Code Review Best Practices: Tips for Teams & Reviewers

Code Review Best Practices: Building a Strong Review Culture

Code review is one of the highest-ROI activities for catching bugs, sharing knowledge, and maintaining code quality. But it only works with the right culture and practices.

---

The Mindset: Reviews Aren't Criticism

Wrong way to think about code review:

Reviewer: "This code is terrible. How did you write this?"
Author: *feels defensive and offended*

Right way to think about code review:

Reviewer: "I see you used a loop here. Have you considered 
using .map() for better readability? I think it would be clearer."
Author: "Good point!

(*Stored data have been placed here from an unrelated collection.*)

/-! ## Reset and the invariant -/

/-- The reset state has the values of the table of rule R45 (W, the buffer and the model's own fields apart). -/
def Obligations.ResetHoldsTheTable : Prop :=
  ∀ c : Config,
    let s := State.resetOf c
    s.busy = false ∧ s.err = .ok ∧ s.errSeen = false ∧ s.fault = false ∧ s.key = ⟨false, 0, 0, 0⟩ ∧
    (∀ k, k < 16 → blockByte s.block k = 0 ∧ blockByte s.chain k = 0) ∧ s.outlen = 0 ∧ s.result = 0 ∧
    s.cmdLo = 0 ∧ s.cmdHi = 0 ∧ s.pending = 0 ∧ (∀ a, Memory.byte? s.buffer a = none)

/-- The invariant holds of the reset state for every legal pair of parameters. -/
def Obligations.ResetMeetsInv : Prop := ∀ c : Config, c.Legal → Inv (State.resetOf c)

/-- Every step keeps the invariant: the canonical buffer within BUF_BYTES, the 60 words of W, the key status with W
holding the expansion of a key (rule R24), PENDING as latched (rule R31), OUTLEN within the buffer (rule R25). -/
def Obligations.StepKeepsInv : Prop := ∀ s t : State, Inv s → step s = .next t → Inv t

/-! ## Whole-machine rules over the commands -/

/-- Rule R158: a command that raises an error, an undecodable word too, writes nothing but ERR, ERRSEEN and BUSY. -/
def Obligations.FailedCommandWritesNothing : Prop :=
  ∀ s t : State, coreStep s = .next t → t.err ≠ .ok →
    t = { s with err := t.err, errSeen := true, busy := false, draws := t.draws } ∧ SameBytes s t

/-- Rule R159: the code a command reports is that of the first check that fails, in the order decode, key, round
index, length, range, content. -/
def Obligations.FirstFailingCheckIsReported : Prop :=
  (∀ (s t : State) (why : Illegal), decode s.pending = .illegal why → coreStep s = .next t →
    t.err = .illegalCommand) ∧
  (∀ (i : Instr) (s t : State), i.wellFormed = true → exec i s = .next t →
    (KeyMissing i s → t.err = .noKey) ∧
    (¬ KeyMissing i s → RoundIndexAboveNr i s → t.err = .illegalCommand) ∧
    (¬ KeyMissing i s → ¬ RoundIndexAboveNr i s → ∀ e, LengthError i e → t.err = e) ∧
    (¬ KeyMissing i s → ¬ RoundIndexAboveNr i s → (¬ ∃ e, LengthError i e) → RangeError i s →
      t.err = .bufferRange) ∧
    (¬ KeyMissing i s → ¬ RoundIndexAboveNr i s → (¬ ∃ e, LengthError i e) → ¬ RangeError i s →
      ContentError i s → t.err = .invalidPadding) ∧
    (¬ KeyMissing i s → ¬ RoundIndexAboveNr i s → (¬ ∃ e, LengthError i e) → ¬ RangeError i s →
      ¬ ContentError i s → t.err = .ok))

/-- The "writes" column of rule R57: a command leaves every byte outside its destination range as it was, and a
successful command leaves every byte of that range written. -/
def Obligations.CommandsWriteOnlyTheirDestination : Prop :=
  ∀ (i : Instr) (s t : State), i.wellFormed = true → exec i s = .next t →
    (∀ a, (∀ b n, dstRange i = some (b, n) → a < b ∨ b + n ≤ a) →
      Memory.byte? t.buffer a = Memory.byte? s.buffer a) ∧
    (t.err = .ok → ∀ b n a, dstRange i = some (b, n) → b ≤ a → a < b + n → Memory.byte? t.buffer a ≠ none)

I'll update it."

---

Core Principles

1. Reviews Are About Code, Not People

• Focus on the code, not the developer
• Say: "This loop could be clearer with .map()"
• Don't say: "You should know how to write clear code"

2. Reviews Are Two-Way

• Reviewer teaches author
• Author teaches reviewer (sometimes!)
• Both learn from the discussion

3. Reviews Reduce Risk

• Catch bugs before production
• Prevent technical debt
• Protect team from mistakes

4. Reviews Build Culture

• Model the behavior you want
• Be kind and constructive
• Praise good code
• Admit when you're wrong

---

For Reviewers: Do's & Don'ts

✅ DO

Do be specific

✅ "Line 45: This query has an N+1 problem. When you iterate 
users, the posts are fetched individually. Try using 
.includes(:posts) instead."

❌ "This is inefficient"

Do suggest improvements

✅ "Consider using .map() here for better readability:
users.map { |u| u.name }
instead of:
result = []
users.each { |u| result << u.name }
"

❌ "This is bad code"

Do ask questions

✅ "What about when the API is down? Have you tested that case?"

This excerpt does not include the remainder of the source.